Exercise: Which lines in the data below contain the string "addrValid"? Show each one.

Stored dataset items:

━━━

-- ==== Sys2Proof/Certificates/Slice0/Obligations.lean ====
section
/-! DEFINITION. The statements for the provers, from the numbered rules of spec/. Where a clause rests on a decision
or derivation the spec marks as its own (D<n>, "[derived]") or on a log entry, the docstring says so. -/

open Sys2Proof Sys2Proof.Machine

/-! ## The codec -/

/-- R52, "the document's law": decoding an encoded instruction gives it back, with every operand, whatever follows in
the byte stream, and under either value of `NOT_RM_NONZERO`. Every instruction is well-formed (D11). -/
def Obligations.DecodeOfEncode : Prop :=
  ∀ (p : NotRmNonzero) (i : Instr) (rest : List Byte),
    i.wellFormed = true ∧ decodeByte (encode i) = i ∧ decode p (encode i :: rest) = .ok (i, rest)

/-- R50: the numbers `Encode` gives, that it is injective, its image of 208 bytes, and the worked example. -/
def Obligations.EncodeLayoutAndImage : Prop :=
  (∀ rd rn rm : Reg, (encode (.add rd rn rm)).toNat = 0x00 + 16 * rn.index + 4 * rm.index + rd.index) ∧
  (∀ rd rn rm : Reg, (encode (.and rd rn rm)).toNat = 0x40 + 16 * rn.index + 4 * rm.index + rd.index) ∧
  (∀ rd rn : Reg, (encode (.not rd rn)).toNat = 0x80 + 16 * rn.index + rd.index) ∧
  (∀ addr : Addr, (encode (.bnz addr)).toNat = 0xC0 + addr.toNat) ∧
  (∀ i j : Instr, encode i = encode j → i = j) ∧
  (∀ b : Byte, (∃ i, encode i = b) ↔ ¬ (b.toNat / 64 = 2 ∧ b.toNat / 4 % 4 ≠ 0)) ∧
  (∃ l : List Byte, l.Nodup ∧ l.length = 208 ∧ ∀ b : Byte, b ∈ l ↔ ∃ i, encode i = b) ∧
  encode (.and .r0 .r0 .r1) = 0x44#8

/-- R51: `Decode` is total and delivers exactly the fields of the opcode, by position in the byte. With the two worked
examples. That the 48 NOT bytes with non-zero bits 3 and 2 decode too, those bits not delivered (third clause), is the
spec's own decision D4, which R53 marks as its reading (log 1). -/
def Obligations.DecodeLayout : Prop :=
  (∀ b : Byte, b.toNat / 64 = 0 → ∃ rd rn rm, decodeByte b = .add rd rn rm ∧
    rd.index = b.toNat % 4 ∧ rn.index = b.toNat / 16 % 4 ∧ rm.index = b.toNat / 4 % 4) ∧
  (∀ b : Byte, b.toNat / 64 = 1 → ∃ rd rn rm, decodeByte b = .and rd rn rm ∧
    rd.index = b.toNat % 4 ∧ rn.index = b.toNat / 16 % 4 ∧ rm.index = b.toNat / 4 % 4) ∧
  (∀ b : Byte, b.toNat / 64 = 2 → ∃ rd rn, decodeByte b = .not rd rn ∧
    rd.index = b.toNat % 4 ∧ rn.index = b.toNat / 16 % 4) ∧
  (∀ b : Byte, b.toNat / 64 = 3 → ∃ addr : Addr, decodeByte b = .bnz addr ∧ addr.toNat = b.toNat % 64) ∧
  (∀ b : Byte, b.toNat / 64 < 4) ∧
  decodeByte 0x90#8 = .not .r0 .r1 ∧ decodeByte 0xC4#8 = .bnz 4#6

/-- R48: the fields populated depend entirely on the opcode, in range, and stand for the instruction; there are 208
distinct decoded instructions. -/
def Obligations.DecodedFieldsExact : Prop :=
  (∀ i : Instr,
    i.wellFormed = true ∧ i.fields.op = i.opcode ∧ i.fields.toInstr = .ok i ∧
    (i.fields.rn.isSome, i.fields.rm.isSome, i.fields.rd.isSome, i.fields.addr.isSome) =
      match i.opcode with
      | .add => (true, true, true, false)
      | .and => (true, true, true, false)
      | .not => (true, false, true, false)
      | .bnz => (false, false, false, true)) ∧
  ∃ l : List Instr, l.Nodup ∧ l.length = 208 ∧ ∀ i : Instr, i ∈ l

/-- R53, whose reading of the 48 NOT bytes is the spec's own decision D4 (log 1): re-encoding gives the byte back
except for those, where bits 3 and 2 are cleared. -/
def Obligations.ReencodeClearsNotBits : Prop :=
  ∀ b : Byte,
    (¬ (b.toNat / 64 = 2 ∧ b.toNat / 4 % 4 ≠ 0) → encode (decodeByte b) = b) ∧
    (b.toNat / 64 = 2 ∧ b.toNat / 4 % 4 ≠ 0 →
      encode (decodeByte b) = b &&& 0xF3#8 ∧ encode (decodeByte b) ≠ b)

/-- R55 with the decision D11: a field set that breaks the contract is refused by name, never masked; one that keeps
it is the field set of the instruction it encodes. -/
def Obligations.OutOfRangeOperandsRefused : Prop :=
  ∀ f : FieldSet,
    (∀ b, encodeFields f = .ok b ↔ ∃ i : Instr, i.fields = f ∧ encode i = b) ∧
    (∀ e, encodeFields f = .error e ↔ f.check = some e) ∧
    (f.wellFormed = true ↔ ∃ b, encodeFields f = .ok b)

/-- D4 and U1, both treatments of a NOT byte with non-zero bits 3 and 2 (log 1): by default it runs as the NOT with
the same rn and rd; under the alternative the step faults. -/
def Obligations.ReservedNotByteTreatments : Prop :=
  ∀ (base : Nat) (s : State) (b : Byte), s.pc.toNat ≤ 62 → s.pc.toNat < s.progLen →
    s.store.read s.pc.toNat = some b → b.toNat / 64 = 2 → b.toNat / 4 % 4 ≠ 0 →
    (∃ rd rn : Reg, rd.index = b.toNat % 4 ∧ rn.index = b.toNat / 16 % 4 ∧
      stepOnce ⟨.ignore, base⟩ s = runInstr ⟨.ignore, base⟩ (.not rd rn) s) ∧
    stepOnce ⟨.fault, base⟩ s = .fault (.reservedNotBits b)

/-- R27 (its ports are the spec's decision D2, D11, D12): the packer is `Encode`, inputs an opcode does not have are
ignored, the validity bits and valid wires are `Decode`'s, and unpacking then packing never depends on the wires of
an invalid field, which are free values (log 9). -/
def Obligations.CodecPortsAreTheCodec : Prop :=
  (∀ b : Byte, pack (unpack b).toPackIn = encode (decodeByte b)) ∧
  (∀ b : Byte, ((unpack b).rnRdValid = true ↔ b.toNat / 64 ≠ 3) ∧
    ((unpack b).rmValid = true ↔ b.toNat / 64 ≤ 1) ∧ ((unpack b).addrValid = true ↔ b.toNat / 64 = 3)) ∧
  (∀ b : Byte, (unpack b).op.toNat = b.toNat / 64 ∧
    ((unpack b).rnRdValid = true → (unpack b).rn.toNat = b.toNat / 16 % 4 ∧ (unpack b).rd.toNat = b.toNat % 4) ∧
    ((unpack b).rmValid = true → (unpack b).rm.toNat = b.toNat / 4 % 4) ∧
    ((unpack b).addrValid = true → (unpack b).addr.toNat = b.toNat % 64)) ∧
  (∀ (p : PackIn) (rm : BitVec 2) (addr : BitVec 6), p.op = 2#2 → pack { p with rm := rm, addr := addr } = pack p) ∧
  (∀ (p : PackIn) (addr : BitVec 6), p.op ≠ 3#2 → pack { p with addr := addr } = pack p) ∧
  (∀ (p : PackIn) (rn rm rd : BitVec 2), p.op = 3#2 → pack { p with rn := rn, rm := rm, rd := rd } = pack p)

/-- Sanity: words written out from the layout of R46 and R47 decode to the instructions they stand for. -/
def Obligations.SpecWordsDecode : Prop :=
  decodeTableWord 8 0b00101101 = some (.add .r1 .r2 .r3) ∧
  decodeTableWord 8 0b01110010 = some (.and .r2 .r3 .r0) ∧
  decodeTableWord 8 0b10010000 = some (.not .r0 .r1) ∧
  decodeTableWord 8 0b10000001 = some (.not .r1 .r0) ∧
  decodeTableWord 8 0b11000100 = some (.bnz 4#6) ∧
  decodeTableWord 8 0b11111111 = some (.bnz 63#6)

/-! ## The instructions -/

/-- R81, ADD: encoding, assembler form, and the whole next state. From every pc a step may begin at it completes. -/
def Obligations.AddResult : Prop :=
  ∀ (rd rn rm : Reg) (s : State), s.pc.toNat ≤ 62 →
    (let v : Byte := BitVec.ofNat 8 (((s.regs.get rn).toNat + (s.regs.get rm).toNat) % 256)
     exec (.add rd rn rm) s = .next { s with regs := s.regs.set rd v, z := decide (v = 0#8), pc := s.pc + 1#6 }) ∧
    (encode (.add rd rn rm)).toNat = 0x00 + 16 * rn.index + 4 * rm.index + rd.index ∧
    parseInstr [] (['a', 'd', 'd', ' '] ++ regText rd ++ [' '] ++ regText rn ++ [' '] ++ regText rm) =
      .ok (.add rd rn rm)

━━━

Answer section:
    ((unpack b).rmValid = true ↔ b.toNat / 64 ≤ 1) ∧ ((unpack b).addrValid = true ↔ b.toNat / 64 = 3)) ∧
    ((unpack b).addrValid = true → (unpack b).addr.toNat = b.toNat % 64)) ∧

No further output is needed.